Cell death in programmed death ligand 1 (PD-L1) -expressing cells treated with programmed death 1–immunoglobulin (PD-1-Ig). (a, c) Percentages of dead cells (Annexin-V⁺ 7-AAD⁺) and live cells (Annexin-V⁻ 7-AAD⁻) among Cos-7 cells transfected with pCIneo encoding PD-L1 (a) or pcDNA3 encoding BLT1 (c) and treated with bovine IgG or PD-1-Ig (50 μg/ml). pCIneo or pcDNA3 was used as transfection control. PD-L1^−/low/high cells were distinguished by staining with anti-PD-L1 monoclonal antibody. (b) Gating strategy and representative dot plots of PD-L1-expressing Cos-7 cells stained with Annexin-V and 7-AAD. Values in the quadrant indicate the percentage of the cells. Mean values ± SEM from three independent experiments are shown. Statistical comparisons between bovine IgG and PD-1-Ig were made using the two-way analysis of variance. Differences were considered statistically significant at P < 0·05 (**P < 0·01).

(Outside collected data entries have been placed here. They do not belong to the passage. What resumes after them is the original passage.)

@[simp] theorem State.pushAll_nil (s : State) : s.pushAll [] = s := rfl

@[simp] theorem State.pushAll_cons (s : State) (b : Byte) (bytes : List Byte) :
    s.pushAll (b :: bytes) = (s.pushRx b).pushAll bytes := rfl

/-- A push does not read what the host drives. -/
theorem State.pushRx_setInputs (s : State) (ins : List PortSample) (b : Byte) :
    (s.setInputs ins).pushRx b = (s.pushRx b).setInputs ins := by
  rcases s.pushRx_cases b with ⟨hroom, h⟩ | ⟨hfull, h⟩
  · rw [h, State.pushRx_of_room (s := s.setInputs ins) hroom]
    rfl
  · rw [h, State.pushRx_of_full (s := s.setInputs ins) hfull]
    rfl

/-- One RX_PUSH per byte, run by the machine's own steps. -/
theorem runSteps_rxPush {bytes : List Byte} {s : State} {rest : List PortSample}
    (hi : s.inputs = commandSamples (bytes.map .rxPush) ++ rest) :
    runSteps bytes.length s = .next ((s.setInputs rest).pushAll bytes) := by
  induction bytes generalizing s with
  | nil =>
    obtain rfl : s.inputs = rest := hi
    rfl
  | cons b bytes ih =>
    rw [List.length_cons, runSteps_commandSamples_cons _ hi (exec_rxPush b _), State.pushRx_setInputs, ih rfl,
      State.pushAll_cons, State.pushRx_setInputs]
    rfl

/-! What the pushes leave. -/

@[simp] theorem State.pushRx_rxCap (s : State) (b : Byte) : (s.pushRx b).rxCap = s.rxCap :=
  (exec_keeps_inputs_rxCap (exec_rxPush b s)).2

/-- A push onto a sequence that fits leaves as much of it as fits. -/
theorem State.pushRx_rx {s : State} (h : s.rx.length ≤ s.rxCap) (b : Byte) :
    (s.pushRx b).rx = (s.rx ++ [b]).take s.rxCap := by
  rcases s.pushRx_cases b with ⟨hroom, hp⟩ | ⟨hfull, hp⟩
  · have hlen : (s.rx ++ [b]).length ≤ s.rxCap := by simpa using (show s.rx.length < s.rxCap from hroom)
    rw [hp, List.take_of_length_le hlen]
    rfl
  · rw [hp, List.take_append_of_le_length hfull, List.take_of_length_le h]
    rfl

theorem State.pushRx_rx_length_le {s : State} (h : s.rx.length ≤ s.rxCap) (b : Byte) :
    (s.pushRx b).rx.length ≤ (s.pushRx b).rxCap := by
  rw [State.pushRx_rx h, s.pushRx_rxCap]
  exact List.length_take_le _ _

theorem take_append_take {α : Type} (n : Nat) (l m : List α) : (l.take n ++ m).take n = (l ++ m).take n := by
  rw [List.take_append, List.take_append, List.take_take, Nat.min_self, List.length_take]
  congr 2
  omega

theorem State.pushAll_rx {s : State} (h : s.rx.length ≤ s.rxCap) (bytes : List Byte) :
    (s.pushAll bytes).rx = (s.rx ++ bytes).take s.rxCap := by
  induction bytes generalizing s with
  | nil => rw [List.append_nil, List.take_of_length_le h, s.pushAll_nil]
  | cons b bytes ih =>
    rw [s.pushAll_cons, ih (State.pushRx_rx_length_le h b), State.pushRx_rx h, s.pushRx_rxCap, take_append_take,
      List.append_assoc, List.singleton_append]

/-- RXOVF stands after the pushes where it stood before them or where the last byte found no room. -/
theorem State.pushAll_rxovf {s : State} (h : s.rx.length ≤ s.rxCap) (bytes : List Byte) :
    (s.pushAll bytes).flag .rxovf = true ↔ s.flag .rxovf = true ∨ s.rxCap < s.rx.length + bytes.length := by
  induction bytes generalizing s with
  | nil => simp [h.not_gt]
  | cons b bytes ih =>
    rw [s.pushAll_cons, ih (State.pushRx_rx_length_le h b)]
    rcases s.pushRx_cases b with ⟨hroom, hp⟩ | ⟨hfull, hp⟩
    · simp [hp, Nat.add_assoc, Nat.add_comm 1]
    · have hfull : s.rxCap ≤ s.rx.length := hfull
      have hover : s.rxCap < s.rx.length + (b :: bytes).length := by rw [List.length_cons]; omega
      exact iff_of_true (by simp [hp]) (.inr hover)

theorem State.pushRx_onlyWrites (s : State) (b : Byte) : OnlyWrites [.rx, .status] s (s.pushRx b) := by
  rcases s.pushRx_cases b with ⟨-, hp⟩ | ⟨-, hp⟩ <;> simp [hp, onlyWrites_iff]

theorem State.pushAll_onlyWrites (s : State) (bytes : List Byte) : OnlyWrites [.rx, .status] s (s.pushAll bytes) := by
  induction bytes generalizing s with
  | nil => exact fun r _ => by cases r <;> rfl
  | cons b bytes ih => exact (s.pushRx_onlyWrites b).trans (ih (s.pushRx b))

theorem State.pushAll_flag_of_ne (s : State) (bytes : List Byte) {f : Flag} (hf : f ≠ .rxovf) :
    (s.pushAll bytes).flag f = s.flag f := by
  induction bytes generalizing s with
  | nil => rfl
  | cons b bytes ih =>
    rw [s.pushAll_cons, ih]
    rcases s.pushRx_cases b with ⟨-, hp⟩ | ⟨-, hp⟩ <;> simp [hp, hf]

/-! RX_CLEAR, then the pushes (R89). -/

/-- The receive sequence emptied, then the bytes pushed. -/
def State.receive (s : State) (bytes : List Byte) : State := s.clearRx.pushAll bytes

theorem State.receive_rx (s : State) (bytes : List Byte) : (s.receive bytes).rx = bytes.take s.rxCap :=
  State.pushAll_rx (Nat.zero_le _) bytes

theorem State.receive_rxovf (s : State) (bytes : List Byte) :
    (s.receive bytes).flag .rxovf = true ↔ s.rxCap < bytes.length := by
  rw [State.receive, State.pushAll_rxovf (Nat.zero_le _)]
  simp

theorem State.receive_flag_of_ne (s : State) (bytes : List Byte) {f : Flag} (hf : f ≠ .rxovf) :
    (s.receive bytes).flag f = s.flag f := by
  rw [State.receive, State.pushAll_flag_of_ne _ _ hf]
  simp [hf]

theorem State.receive_onlyWrites (s : State) (bytes : List Byte) : OnlyWrites [.rx, .status] s (s.receive bytes) :=
  OnlyWrites.trans (by simp [onlyWrites_iff]) (s.clearRx.pushAll_onlyWrites bytes)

PD-1-Ig-induced cell death was not dependent on the intracellular region of PD-L1

There is no known signalling motif in the intracellular region of PD-L1.² To confirm whether the intracellular region of PD-L1 was involved in PD-L1-mediated cell death, Cos-7 cells transfected with the vectors encoding the C-terminal deletion mutants of PD-L1 were treated with PD-1-Ig. As expected, PD-1-Ig treatment increased the proportions of dead cells in PD-L1^high cells when PD-L1-ΔC279, PD-L1-ΔC269 and PD-L1-ΔC259 were transfected (Fig. 5a–c). Moreover, the percentages of dead cells in the PD-L1-EGFP^high cells were augmented (Fig. 5d), indicating that PD-L1-mediated cell death occurred through a mechanism that was independent of the intracellular region of PD-L1. Cell mortality in the EGFP-expressing cells was not affected by PD-1-Ig treatment. The percentage of live PD-L1^high cells decreased after PD-1-Ig treatment among the cells transfected with all plasmids other than the control plasmids (data not shown). When HeLa cells were transfected with PD-L1-ΔC259 and treated with PD-1-Ig, the proportions of dead cells in the PD-L1-expressing cells increased in the same manner as the Cos-7 cells (Fig. 5e). Meanwhile, PD-L1 cross-linking by one type of anti-PD-L1 mAb, 4G12, but not 5A2, also induced the augmentation of the proportion of dead cells in the PD-L1-EGFP-expressing cells (Fig. 5f), suggesting that the binding with PD-1 was not essential for PD-L1-mediated cell death.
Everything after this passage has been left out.